Zeitung sieht Imamoglu als ebenso populär wie Erdogan - „Wer Istanbul gewinnt ...“
Auf Imamoglu werden gerade im Ausland große Hoffnungen als mittelfristiger Erdogan-Herausforderer gesetzt. „Wer Istanbul gewinnt, gewinnt die Türkei“, sagte Erdogan einst - er selbst hatte seinen politischen Aufstieg als Istanbuler Bürgermeister begonnen.
Die Zeitung Cumhuriyet wies am Mittwoch in einem Artikel darauf hin, dass Imamoglu in Sachen landesweiter Popularität bereits mit Erdogan mithalten könne. Als Indiz führte sie die Fan-Zahlen bei Instagram ins Felde. Dort liegen beide Politiker derzeit bei sechs Millionen Followern. Es war nicht das einzige Warnsignal für Erdogan in den vergangenen Monaten.
Türkei: Erdogans AKP erlitt schmerzhafte Niederlage in Istanbul - zuletzt aber auch Kritik an Imamoglu
Mit seinem Wahlsieg in Istanbul hatte Imamoglu der AKP in jedem Fall eine schmerzhafte Niederlage zugefügt. Die Metropole gilt als strategisch wichtig - nicht zuletzt, um Verbindungen zur Wirtschaft zu knüpfen. Der CHP-Politiker hatte den AKP-Kandidaten Binali Yildirim mit 54,21 zu 44,99 Prozent der Stimmen vergleichsweise deutlich geschlagen. 84,5 Prozent der Wahlberechtigten hatten ihre Stimme abgegeben.

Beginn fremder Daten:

-- ==== Sys2Proof/Laws/Fields.lean ====
section
/-!
SUPPORT. Laws/Fields.lean: what the plainest updates of the hardware leave as it was: one law per update and field.
-/

namespace Sys2Proof.Machine

/-! ### set -/

@[simp] theorem Hw.set_latch (h : Hw) (f : Fld) (v : Nat) : (h.set f v).latch = h.latch := rfl
@[simp] theorem Hw.set_heldRt (h : Hw) (f : Fld) (v : Nat) : (h.set f v).heldRt = h.heldRt := rfl
@[simp] theorem Hw.set_evt (h : Hw) (f : Fld) (v : Nat) : (h.set f v).evt = h.evt := rfl
@[simp] theorem Hw.set_spad (h : Hw) (f : Fld) (v : Nat) : (h.set f v).spad = h.spad := rfl
@[simp] theorem Hw.set_tailor (h : Hw) (f : Fld) (v : Nat) : (h.set f v).tailor = h.tailor := rfl
@[simp] theorem Hw.set_hbm (h : Hw) (f : Fld) (v : Nat) : (h.set f v).hbm = h.hbm := rfl
@[simp] theorem Hw.set_xl (h : Hw) (f : Fld) (v : Nat) : (h.set f v).xl = h.xl := rfl
@[simp] theorem Hw.set_train (h : Hw) (f : Fld) (v : Nat) : (h.set f v).train = h.train := rfl
@[simp] theorem Hw.set_opt (h : Hw) (f : Fld) (v : Nat) : (h.set f v).opt = h.opt := rfl
@[simp] theorem Hw.set_topo (h : Hw) (f : Fld) (v : Nat) : (h.set f v).topo = h.topo := rfl
@[simp] theorem Hw.set_d2d (h : Hw) (f : Fld) (v : Nat) : (h.set f v).d2d = h.d2d := rfl
@[simp] theorem Hw.set_bast (h : Hw) (f : Fld) (v : Nat) : (h.set f v).bast = h.bast := rfl
@[simp] theorem Hw.set_mb (h : Hw) (f : Fld) (v : Nat) : (h.set f v).mb = h.mb := rfl
@[simp] theorem Hw.set_sec (h : Hw) (f : Fld) (v : Nat) : (h.set f v).sec = h.sec := rfl
@[simp] theorem Hw.set_sage (h : Hw) (f : Fld) (v : Nat) : (h.set f v).sage = h.sage := rfl
@[simp] theorem Hw.set_pcie (h : Hw) (f : Fld) (v : Nat) : (h.set f v).pcie = h.pcie := rfl
@[simp] theorem Hw.set_side (h : Hw) (f : Fld) (v : Nat) : (h.set f v).side = h.side := rfl
@[simp] theorem Hw.set_sram (h : Hw) (f : Fld) (v : Nat) : (h.set f v).sram = h.sram := rfl
@[simp] theorem Hw.set_sramLost (h : Hw) (f : Fld) (v : Nat) : (h.set f v).sramLost = h.sramLost := rfl
@[simp] theorem Hw.set_nor (h : Hw) (f : Fld) (v : Nat) : (h.set f v).nor = h.nor := rfl
@[simp] theorem Hw.set_rpmc (h : Hw) (f : Fld) (v : Nat) : (h.set f v).rpmc = h.rpmc := rfl
@[simp] theorem Hw.set_out (h : Hw) (f : Fld) (v : Nat) : (h.set f v).out = h.out := rfl

/-! ### setB -/

@[simp] theorem Hw.setB_latch (h : Hw) (f : Fld) (v : Bool) : (h.setB f v).latch = h.latch := rfl
@[simp] theorem Hw.setB_heldRt (h : Hw) (f : Fld) (v : Bool) : (h.setB f v).heldRt = h.heldRt := rfl
@[simp] theorem Hw.setB_dom (h : Hw) (f : Fld) (v : Bool) : (h.setB f v).dom = h.dom := rfl
@[simp] theorem Hw.setB_evt (h : Hw) (f : Fld) (v : Bool) : (h.setB f v).evt = h.evt := rfl
@[simp] theorem Hw.setB_shut (h : Hw) (f : Fld) (v : Bool) : (h.setB f v).shut = h.shut := rfl
@[simp] theorem Hw.setB_spad (h : Hw) (f : Fld) (v : Bool) : (h.setB f v).spad = h.spad := rfl
@[simp] theorem Hw.setB_tailor (h : Hw) (f : Fld) (v : Bool) : (h.setB f v).tailor = h.tailor := rfl
@[simp] theorem Hw.setB_hbm (h : Hw) (f : Fld) (v : Bool) : (h.setB f v).hbm = h.hbm := rfl
@[simp] theorem Hw.setB_xl (h : Hw) (f : Fld) (v : Bool) : (h.setB f v).xl = h.xl := rfl
@[simp] theorem Hw.setB_train (h : Hw) (f : Fld) (v : Bool) : (h.setB f v).train = h.train := rfl
@[simp] theorem Hw.setB_opt (h : Hw) (f : Fld) (v : Bool) : (h.setB f v).opt = h.opt := rfl
@[simp] theorem Hw.setB_topo (h : Hw) (f : Fld) (v : Bool) : (h.setB f v).topo = h.topo := rfl
@[simp] theorem Hw.setB_d2d (h : Hw) (f : Fld) (v : Bool) : (h.setB f v).d2d = h.d2d := rfl
@[simp] theorem Hw.setB_bast (h : Hw) (f : Fld) (v : Bool) : (h.setB f v).bast = h.bast := rfl
@[simp] theorem Hw.setB_mb (h : Hw) (f : Fld) (v : Bool) : (h.setB f v).mb = h.mb := rfl
@[simp] theorem Hw.setB_sec (h : Hw) (f : Fld) (v : Bool) : (h.setB f v).sec = h.sec := rfl
@[simp] theorem Hw.setB_sage (h : Hw) (f : Fld) (v : Bool) : (h.setB f v).sage = h.sage := rfl
@[simp] theorem Hw.setB_pcie (h : Hw) (f : Fld) (v : Bool) : (h.setB f v).pcie = h.pcie := rfl
@[simp] theorem Hw.setB_side (h : Hw) (f : Fld) (v : Bool) : (h.setB f v).side = h.side := rfl
@[simp] theorem Hw.setB_sram (h : Hw) (f : Fld) (v : Bool) : (h.setB f v).sram = h.sram := rfl
@[simp] theorem Hw.setB_sramLost (h : Hw) (f : Fld) (v : Bool) : (h.setB f v).sramLost = h.sramLost := rfl
@[simp] theorem Hw.setB_nor (h : Hw) (f : Fld) (v : Bool) : (h.setB f v).nor = h.nor := rfl
@[simp] theorem Hw.setB_rpmc (h : Hw) (f : Fld) (v : Bool) : (h.setB f v).rpmc = h.rpmc := rfl
@[simp] theorem Hw.setB_out (h : Hw) (f : Fld) (v : Bool) : (h.setB f v).out = h.out := rfl
@[simp] theorem Hw.setB_freeCtr (h : Hw) (f : Fld) (v : Bool) : (h.setB f v).freeCtr = h.freeCtr := rfl

/-! ### setWord -/

@[simp] theorem Hw.setWord_latch (h : Hw) (o : Nat) (w : Word64) : (h.setWord o w).latch = h.latch := rfl
@[simp] theorem Hw.setWord_heldRt (h : Hw) (o : Nat) (w : Word64) : (h.setWord o w).heldRt = h.heldRt := rfl
@[simp] theorem Hw.setWord_dom (h : Hw) (o : Nat) (w : Word64) : (h.setWord o w).dom = h.dom := rfl
@[simp] theorem Hw.setWord_evt (h : Hw) (o : Nat) (w : Word64) : (h.setWord o w).evt = h.evt := rfl
@[simp] theorem Hw.setWord_shut (h : Hw) (o : Nat) (w : Word64) : (h.setWord o w).shut = h.shut := rfl
@[simp] theorem Hw.setWord_spad (h : Hw) (o : Nat) (w : Word64) : (h.setWord o w).spad = h.spad := rfl
@[simp] theorem Hw.setWord_tailor (h : Hw) (o : Nat) (w : Word64) : (h.setWord o w).tailor = h.tailor := rfl
@[simp] theorem Hw.setWord_hbm (h : Hw) (o : Nat) (w : Word64) : (h.setWord o w).hbm = h.hbm := rfl
@[simp] theorem Hw.setWord_xl (h : Hw) (o : Nat) (w : Word64) : (h.setWord o w).xl = h.xl := rfl
@[simp] theorem Hw.setWord_train (h : Hw) (o : Nat) (w : Word64) : (h.setWord o w).train = h.train := rfl
@[simp] theorem Hw.setWord_opt (h : Hw) (o : Nat) (w : Word64) : (h.setWord o w).opt = h.opt := rfl
@[simp] theorem Hw.setWord_topo (h : Hw) (o : Nat) (w : Word64) : (h.setWord o w).topo = h.topo := rfl
@[simp] theorem Hw.setWord_d2d (h : Hw) (o : Nat) (w : Word64) : (h.setWord o w).d2d = h.d2d := rfl
@[simp] theorem Hw.setWord_bast (h : Hw) (o : Nat) (w : Word64) : (h.setWord o w).bast = h.bast := rfl
@[simp] theorem Hw.setWord_mb (h : Hw) (o : Nat) (w : Word64) : (h.setWord o w).mb = h.mb := rfl
@[simp] theorem Hw.setWord_sec (h : Hw) (o : Nat) (w : Word64) : (h.setWord o w).sec = h.sec := rfl
@[simp] theorem Hw.setWord_sage (h : Hw) (o : Nat) (w : Word64) : (h.setWord o w).sage = h.sage := rfl
@[simp] theorem Hw.setWord_pcie (h : Hw) (o : Nat) (w : Word64) : (h.setWord o w).pcie = h.pcie := rfl
@[simp] theorem Hw.setWord_side (h : Hw) (o : Nat) (w : Word64) : (h.setWord o w).side = h.side := rfl
@[simp] theorem Hw.setWord_sram (h : Hw) (o : Nat) (w : Word64) : (h.setWord o w).sram = h.sram := rfl
@[simp] theorem Hw.setWord_sramLost (h : Hw) (o : Nat) (w : Word64) : (h.setWord o w).sramLost = h.sramLost := rfl
@[simp] theorem Hw.setWord_nor (h : Hw) (o : Nat) (w : Word64) : (h.setWord o w).nor = h.nor := rfl
@[simp] theorem Hw.setWord_rpmc (h : Hw) (o : Nat) (w : Word64) : (h.setWord o w).rpmc = h.rpmc := rfl
@[simp] theorem Hw.setWord_out (h : Hw) (o : Nat) (w : Word64) : (h.setWord o w).out = h.out := rfl
@[simp] theorem Hw.setWord_freeCtr (h : Hw) (o : Nat) (w : Word64) : (h.setWord o w).freeCtr = h.freeCtr := rfl

/-! ### inc -/

@[simp] theorem Hw.inc_latch (h : Hw) (f : Fld) (n : Nat) : (h.inc f n).latch = h.latch := rfl
@[simp] theorem Hw.inc_heldRt (h : Hw) (f : Fld) (n : Nat) : (h.inc f n).heldRt = h.heldRt := rfl
@[simp] theorem Hw.inc_dom (h : Hw) (f : Fld) (n : Nat) : (h.inc f n).dom = h.dom := rfl
@[simp] theorem Hw.inc_evt (h : Hw) (f : Fld) (n : Nat) : (h.inc f n).evt = h.evt := rfl
@[simp] theorem Hw.inc_shut (h : Hw) (f : Fld) (n : Nat) : (h.inc f n).shut = h.shut := rfl
@[simp] theorem Hw.inc_spad (h : Hw) (f : Fld) (n : Nat) : (h.inc f n).spad = h.spad := rfl
@[simp] theorem Hw.inc_tailor (h : Hw) (f : Fld) (n : Nat) : (h.inc f n).tailor = h.tailor := rfl
@[simp] theorem Hw.inc_hbm (h : Hw) (f : Fld) (n : Nat) : (h.inc f n).hbm = h.hbm := rfl
@[simp] theorem Hw.inc_xl (h : Hw) (f : Fld) (n : Nat) : (h.inc f n).xl = h.xl := rfl
@[simp] theorem Hw.inc_train (h : Hw) (f : Fld) (n : Nat) : (h.inc f n).train = h.train := rfl
@[simp] theorem Hw.inc_opt (h : Hw) (f : Fld) (n : Nat) : (h.inc f n).opt = h.opt := rfl
@[simp] theorem Hw.inc_topo (h : Hw) (f : Fld) (n : Nat) : (h.inc f n).topo = h.topo := rfl
@[simp] theorem Hw.inc_d2d (h : Hw) (f : Fld) (n : Nat) : (h.inc f n).d2d = h.d2d := rfl
@[simp] theorem Hw.inc_bast (h : Hw) (f : Fld) (n : Nat) : (h.inc f n).bast = h.bast := rfl
@[simp] theorem Hw.inc_mb (h : Hw) (f : Fld) (n : Nat) : (h.inc f n).mb = h.mb := rfl
@[simp] theorem Hw.inc_sec (h : Hw) (f : Fld) (n : Nat) : (h.inc f n).sec = h.sec := rfl
@[simp] theorem Hw.inc_sage (h : Hw) (f : Fld) (n : Nat) : (h.inc f n).sage = h.sage := rfl
@[simp] theorem Hw.inc_pcie (h : Hw) (f : Fld) (n : Nat) : (h.inc f n).pcie = h.pcie := rfl
@[simp] theorem Hw.inc_side (h : Hw) (f : Fld) (n : Nat) : (h.inc f n).side = h.side := rfl
@[simp] theorem Hw.inc_sram (h : Hw) (f : Fld) (n : Nat) : (h.inc f n).sram = h.sram := rfl
@[simp] theorem Hw.inc_sramLost (h : Hw) (f : Fld) (n : Nat) : (h.inc f n).sramLost = h.sramLost := rfl
@[simp] theorem Hw.inc_nor (h : Hw) (f : Fld) (n : Nat) : (h.inc f n).nor = h.nor := rfl
@[simp] theorem Hw.inc_rpmc (h : Hw) (f : Fld) (n : Nat) : (h.inc f n).rpmc = h.rpmc := rfl
@[simp] theorem Hw.inc_out (h : Hw) (f : Fld) (n : Nat) : (h.inc f n).out = h.out := rfl
@[simp] theorem Hw.inc_freeCtr (h : Hw) (f : Fld) (n : Nat) : (h.inc f n).freeCtr = h.freeCtr := rfl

Vor der Wahl hatte Imamoglu auch mit dem Verhalten der türkischen Medien zu kämpfen.
Zuletzt war jedoch auch Imamoglu in die Kritik geraten - während heftiger Überflutungen in Istanbul weilte er im Urlaub. Der frischgebackene Bürgermeister erklärte den Fehltritt mit irreführenden Vorhersagen der Wetterdienste. Die Stadt Istanbul stand zuletzt auch wegen der Ausweisung tausender syrischer Geflüchteter im Fokus.
Stärker als erwartet wächst die Wirtschaft in der Türkei aktuell. Gleichzeitig gibt es in Erdogans AKP aber Neuerungen - denn ein wichtiger Politiker muss gehen.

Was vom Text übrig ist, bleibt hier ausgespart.